The mechanism for the artificial turbulent jets creation, on the basis of the ejection principle, has been, previously, described. Corresponding to this mechanism, we have the addition of the wells sand reduction method, and also the device for its further implementation. The jet streams use, at the wells cleaning, is connected with the two main factors:

1) the impurities’ removal (e.g. the sand particles) of the turbulent jet;

2) the impurities diffusion transport increase outside the jet;

3) the temperature inversion violation in the well, having created, in result of the sand addition.

Among these above – listed factors, the notable one is the first factor, the other two ones are presented and associated themselves the related and the ancillary conditions, having initiated by the first one.

So, the two air flows interaction (e.g. the generated and the complexing, the upwelling and the downwelling ones) is resulted in the velocity fields, the pressure transformation, and, eventually, – the impurities field transformation (e.g. by its sizes and the sand particles concentration).

So, on the basis of all these provisions, it has been made the mathematical modeling of the wells cleaning process by the turbulent flows, having generated with the ejection using.

This model is included in itself the two sub – models.

Thus, the first of them, is described the impurities concentration change in the turbulent jet, at the moment of the clearance mechanism action; and the second one – outside of the jet.

So, the state variable of this first model, we’ll denote С1(х), and the second one – С2(z, t). Then, the calculating formulae, having obtained, on the basis of all these models, are taken the following form:

(1)

where D – the diffusion coefficient of the impurities; υ – the velocity of the air stream; q – the flux density (e.g. «the power») impurities source; Н – the well height; (х, y) – the coordinates of the points of the horizontal plane.

Having differentiated (1), and equated to the zero, the derivative value ∂С1/∂х at the point х = хmax, in which the maximum concentration is achieved at the lower boundary of the well (e.g. as the functions C1 from the distance х and the diffusion coefficient D).

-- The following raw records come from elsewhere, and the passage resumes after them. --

/-- Write a completion and, where the descriptor asks and CQ_EVENT is set, its COMPLETION event (R240, R244, R250). -/
def State.complete (s : State) (p q : Nat) (irq : Bool) (c : Completion) : State :=
  let x := s.pail p
  let y := x.queue q
  let s1 := s.pailWrite p (y.cqBase + y.cqTail % y.cqSize * 32)
    (completionBytes c x.epoch q (b2n y.cqPhase) s.workTick)
  let tail := (y.cqTail + 1) % 2 ^ 16
  let s2 := s1.modPail p fun x => x.setQueue q { x.queue q with
    cqTail := tail, cqPhase := if tail % y.cqSize = 0 then !y.cqPhase else y.cqPhase }
  s2.when_ (irq && y.cqEvent) fun t => t.post p 0x02 q tail t.now

/-- An earlier descriptor of a queue has not completed: a frame waits for its timestamp, a posted buffer for its frame. -/
def Pail.outstanding (x : Pail) (q : Nat) : Bool :=
  x.pendingTx.any (fun t => t.queue = q && t.epoch = x.epoch) || !(x.queue q).buffers.isEmpty

/-- A submission descriptor of R242, and the queue it stands in. -/
structure Desc where
  queue : Nat
  opcode : Nat
  flags : Nat
  tag : Nat
  length : Nat
  addr : Nat
  tick : Nat
  first : Nat
  context : Nat
  egress : Nat
  deriving DecidableEq, Repr

/-- A descriptor from its 32 octets. -/
def descOf (q : Nat) (bs : List Byte) : Desc :=
  { queue := q, opcode := leAt bs 0 1, flags := leAt bs 1 1, tag := leAt bs 2 2, length := leAt bs 4 4, addr := leAt bs 8 8
    tick := leAt bs 16 8, first := leAt bs 24 2, context := leAt bs 26 2 % 8, egress := leAt bs 28 4 }

/-- The kind of queue an opcode of R242 belongs to. -/
def opcodeKind (opcode : Nat) : Option Nat :=
  match opcode with
  | 0x01 | 0x02 | 0x03 | 0x20 => some 0
  | 0x10 => some 1
  | 0x11 => some 2
  | _ => none

/-- Where the next descriptor of a queue stands in its owner's memory. -/
def Queue.place (y : Queue) : Nat := y.sqBase + y.sqHead % y.sqSize * 32

/-- The next descriptor of a queue, as its owner's memory holds it. -/
def State.descAt (s : State) (p q : Nat) : Desc := descOf q (s.loadBytes (s.pailOwner p) ((s.pail p).queue q).place 32)

/-- A queue may fetch its next descriptor: the pail is active and not freezing, the queue runs and holds one, the completion ring
has room, and a FENCE waits for what is earlier. -/
def State.mayFetch (s : State) (p q : Nat) : Bool :=
  let x := s.pail p
  let y := x.queue q
  x.state = .active && !x.freeze && q < s.queuePairs p && y.enabled && y.sqHead ≠ y.sqTail && !y.cqFull &&
    !(bit (s.descAt p q).flags 4 && x.outstanding q)

/-- The next descriptor is fetched; what follows is `work`, the queue past it. A descriptor the engine cannot reach stops the queue
with FETCH_FAULT, an opcode that is unknown or of another kind of queue with BAD_OPCODE. -/
def State.fetched (s : State) (p q : Nat) (work : Desc → State → State) : State :=
  let y := (s.pail p).queue q
  let d := s.descAt p q
  if !s.mayFetch p q then s
  else if !s.pailReach p y.place 32 then s.stopQueue p q 3
  else if opcodeKind d.opcode ≠ some y.kind then s.stopQueue p q 2
  else work d (s.modPail p fun x => x.setQueue q { x.queue q with sqHead := (y.sqHead + 1) % 2 ^ 16 })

Having taken у = 0, from the following condition:

(2)

we get х = хmax:

xmax = (VH2)/(4D). (3)

The time, over which the maximum concentration is achieved, at the fixed distance from the turbulent jet axis (for example, at the distance r), is equal to the following:

(4)

So, the formula (4) has been obtained by us from the equation (1), on the basis of the study of the maximum function С1. Then, it is checked by the immediate formulation in (3) at Н = r).

The initial moment (e.g. the reading) time τ = 0 in the sub–model (1) is taken from the start moment of the mechanism actuation of the clearance, and in the sub–model (2) – from the origin moment of the instantaneous linear source of the instant sand particles. Accordingly, х – the distance from the continuously operating impurities source, and τ – the time, which is required to be transferred the turbulent flow, having originated the linear instantaneous source at the distance х.

The sub–model 2 is based on the equation of the diffusion transport of the particles, having presented in the following form:

(5)

where ωz – the speed of the downwelling vertical flow.

In the general case, q ≠ const. So, the dependence of q on τ can be obtained, on the basis of the sub – model 1.

The results of the numerical implementation of the model are allowed to be got the estimates of the magnitude:

С = С1(z) + С2(х, у), (6)

at the time moment τmax depending on the model parameters V, W, D, which, in their turn, are depended on the operating principle and the design parameters of the addition of the wells sand reduction mechanism with the turbulent jets using, having generated, on the basis of the ejection.

The work was submitted to International Scientific Conference «Engineering and modern production», Sri Lanka, April 27 – May 3, 2013, came to the editorial office 29.04.2013.